Doctor of Philosophy (PhD)

Document Type

Doctoral Dissertation

College

Arts and Sciences

Department/School/Program

Anthropology

First Advisor

Dr. Christopher A. Pool

Abstract

This dissertation examines settlement patterns and political and economic organization at the archaeological site of El Mesón, located in the Eastern Lower Papaloapan Basin, in the Mexican state of Veracruz. Monumental art from the site indicated that the primary occupation dated to the Late Formative (400 B.C.-A.D. 1) or Protoclassic period (A.D. 1-300), however aside from a small surface collection of ceramic sherds, the area remained uninvestigated archaeologically. The Recorrido Arqueológico was initiated in 2003 to provide data about the development of settlement in the area around El Mesón, and to examine how the area was organized politically and economically.

The settlement data indicate that over the course of the Formative period El Mesón expanded from a medium sized village to become a secondary center to Tres Zapotes during the Late Formative period. The replication of Tres Zapotes’s civicceremonial architecture in the core of El Mesón indicates its subordinate status to the larger center. Over the course of the Protoclassic period, El Mesón was abandoned and a series of new architectural complexes proliferated in the area until the Late Classic period (A.D. 600-900), settlements in the El Mesón area declined.

In assessing the political organization I focus on how exclusionary strategies that focus of the personal prestige of the leader were combined with corporate strategies that promote group solidarity.

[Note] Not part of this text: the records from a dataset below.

/-- Consecutive updates with res above RES_TH (R233). -/
def resRun : Fld := { off := 0xF1E0, lo := 0, w := 8, sgn := false, dflt := 0 }

/-- The mode in force before CATCH (Table SL-4). -/
def catchMode : Fld := { off := 0xF1E8, lo := 0, w := 3, sgn := false, dflt := 0 }

/-- t_C (Table SL-4). -/
def catchT : Fld := { off := 0xF1F0, lo := 0, w := 64, sgn := false, dflt := 0 }

/-- Step 3b of Table SL-4 has been met. -/
def catchStop : Fld := { off := 0xF1F8, lo := 0, w := 1, sgn := false, dflt := 0 }

/-- Stop type + 1 waiting for the end of CATCH (R236). -/
def catchPend : Fld := { off := 0xF200, lo := 0, w := 3, sgn := false, dflt := 0 }

/-- A host-loss fallback waits for the end of CATCH (R236). -/
def fbPend : Fld := { off := 0xF208, lo := 0, w := 1, sgn := false, dflt := 0 }

/-- Tick at which the ramp-in of Table SL-4 began. -/
def rampT : Fld := { off := 0xF210, lo := 0, w := 64, sgn := false, dflt := 0 }

/-- The ramp-in of Table SL-4 runs. -/
def rampOn : Fld := { off := 0xF218, lo := 0, w := 1, sgn := false, dflt := 0 }

/-- Tick since which the observer has run in open form (R225). -/
def openT : Fld := { off := 0xF220, lo := 0, w := 64, sgn := false, dflt := 0 }

/-- The wait of REV_ACT 2 runs (Table SL-2). -/
def revWait : Fld := { off := 0xF228, lo := 0, w := 1, sgn := false, dflt := 0 }

/-- The rotation check of R225 is owed. -/
def rotChk : Fld := { off := 0xF230, lo := 0, w := 1, sgn := false, dflt := 0 }

/-- Zero-vector braking runs (R207). -/
def zvb : Fld := { off := 0xF238, lo := 0, w := 1, sgn := false, dflt := 0 }

/-- Updates that zero-vector braking still runs with enables 0 (R207). -/
def zvbOff : Fld := { off := 0xF240, lo := 0, w := 2, sgn := false, dflt := 0 }

/-- The chopper fault code of the braking (R207). -/
def zvbCode : Fld := { off := 0xF248, lo := 0, w := 16, sgn := false, dflt := 0 }

/-- Zero-vector braking starts at the next update boundary (R207). -/
def zvbPend : Fld := { off := 0xF250, lo := 0, w := 1, sgn := false, dflt := 0 }

/-- k_ext of the station (R215). -/
def kExt : Fld := { off := 0xF258, lo := 0, w := 16, sgn := false, dflt := 32768 }

/-- Load-shedding factor (R309). -/
def kShed : Fld := { off := 0xF260, lo := 0, w := 16, sgn := false, dflt := 32768 }

/-- Measured flags of the latest peak sample, reused at valleys (R163). -/
def samp : Fld := { off := 0xF268, lo := 0, w := 3, sgn := false, dflt := 0 }

/-- The running stop has no K1 chain slot: I* ramps to 0 at TQ_DEC (R292). -/
def stopRamp : Fld := { off := 0xF270, lo := 0, w := 1, sgn := false, dflt := 0 }

/-- Ramp stop on the observer after a sensor fault (Table SL-5). -/
def rampDown : Fld := { off := 0xF278, lo := 0, w := 1, sgn := false, dflt := 0 }

/-- Tick at which Step 3 of Table SV-2 began. -/
def unlT : Fld := { off := 0xF280, lo := 0, w := 64, sgn := false, dflt := 0 }

/-- Phase error of the carrier still to be removed, ticks (R157). -/
def phErr : Fld := { off := 0xF290, lo := 0, w := 32, sgn := true, dflt := 0 }

/-- Period T of the latest PWM_SYNC firing (R158), ticks. -/
def syncP : Fld := { off := 0xF298, lo := 0, w := 32, sgn := false, dflt := 0 }

/-- Tick of the latest PWM_SYNC firing (R158). -/
def syncT : Fld := { off := 0xF2A0, lo := 0, w := 64, sgn := false, dflt := 0 }

/-- A PWM_SYNC firing waits for the first valley (R158). -/
def syncPend : Fld := { off := 0xF2A8, lo := 0, w := 1, sgn := false, dflt := 0 }

/-- Pulse level of leg U. -/
def lvlU : Fld := { off := 0xF2B0, lo := 0, w := 1, sgn := false, dflt := 0 }

/-- Pulse level of leg V. -/
def lvlV : Fld := { off := 0xF2B8, lo := 0, w := 1, sgn := false, dflt := 0 }

/-- Pulse level of leg W. -/
def lvlW : Fld := { off := 0xF2C0, lo := 0, w := 1, sgn := false, dflt := 0 }

/-- Switches of leg U: 0 both off, 1 high on, 2 low on (Table GD-3). -/
def swU : Fld := { off := 0xF2C8, lo := 0, w := 2, sgn := false, dflt := 0 }

/-- Switches of leg V. -/
def swV : Fld := { off := 0xF2D0, lo := 0, w := 2, sgn := false, dflt := 0 }

/-- Switches of leg W. -/
def swW : Fld := { off := 0xF2D8, lo := 0, w := 2, sgn := false, dflt := 0 }

/-- Levels of S<n>_ENx with PSRC = 1 (R177). -/
def extEn : Fld := { off := 0xF2E0, lo := 0, w := 3, sgn := false, dflt := 0 }

/-- Allocation in force, pu32 (R286). -/
def alloc : Fld := { off := 0xF2E8, lo := 0, w := 32, sgn := true, dflt := 0 }

/-- c: the quadrant counter (R111). -/
def pfC : Fld := { off := 0xF2F0, lo := 0, w := 36, sgn := false, dflt := 0 }

/-- b of the latest fine sample (R111). -/
def pfB : Fld := { off := 0xF2F8, lo := 0, w := 36, sgn := false, dflt := 0 }

/-- dbl_pending (R111). -/
def pfDbl : Fld := { off := 0xF300, lo := 0, w := 1, sgn := false, dflt := 0 }

/-- a_prev (R111). -/
def pfAPrev : Fld := { off := 0xF308, lo := 0, w := 14, sgn := false, dflt := 0 }

/-- p_raw_prev (R111). -/
def pfRawPrev : Fld := { off := 0xF310, lo := 0, w := 48, sgn := true, dflt := 0 }

/-- n: coarse edges since the latest speed update (R119). -/
def pfEdgeN : Fld := { off := 0xF318, lo := 0, w := 32, sgn := false, dflt := 0 }

/-- t_first (R119). -/
def pfFirst : Fld := { off := 0xF320, lo := 0, w := 64, sgn := false, dflt := 0 }

/-- t_last (R119). -/
def pfLast : Fld := { off := 0xF328, lo := 0, w := 64, sgn := false, dflt := 0 }

/-- e_last: direction of the latest edge (R119). -/
def pfELast : Fld := { off := 0xF330, lo := 0, w := 2, sgn := true, dflt := 0 }

/-- Consecutive samples with the radius outside its window (R114). -/
def pfRadN : Fld := { off := 0xF338, lo := 0, w := 8, sgn := false, dflt := 0 }

/-- A position fault freezes the cell until FAULT_CLEAR of its cause (R121). -/
def pfFlt : Fld := { off := 0xF340, lo := 0, w := 1, sgn := false, dflt := 0 }

/-- The cell acquires position (R115). -/
def pfAcq : Fld := { off := 0xF348, lo := 0, w := 1, sgn := false, dflt := 0 }

/-- The acquisition follows a fault or a change of source (R115, R107). -/
def pfAgain : Fld := { off := 0xF350, lo := 0, w := 1, sgn := false, dflt := 0 }

/-- Filtered level of line A (R111). -/
def pfA : Fld := { off := 0xF358, lo := 0, w := 1, sgn := false, dflt := 0 }

/-- Filtered level of line B (R111). -/
def pfLB : Fld := { off := 0xF360, lo := 0, w := 1, sgn := false, dflt := 0 }

/-- Items of the running STN_SIZING that a position fault has failed (R121). -/
def sizFail : Fld := { off := 0xF368, lo := 0, w := 3, sgn := false, dflt := 0 }

/-- Law in force at the previous update (R145). -/
def lawPrev : Fld := { off := 0xF370, lo := 0, w := 2, sgn := false, dflt := 0 }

I argue that based on the architectural layouts and internal organization of the civic-ceremonial complexes that exclusionary strategies predominated in the area, but corporate strategies were also promoted to reinforce group solidarity among factions.

This work complements ongoing work at Tres Zapotes by providing a perspective on the use of exclusionary and corporate strategies within secondary centers. This work contributes to the study of political systems more broadly by focusing on how different political strategies were integrated within political systems at the regional and local scale.

AppendixB.xls (1573 kB)
AppendixC.xls (748 kB)
AppendixD.xls (78 kB)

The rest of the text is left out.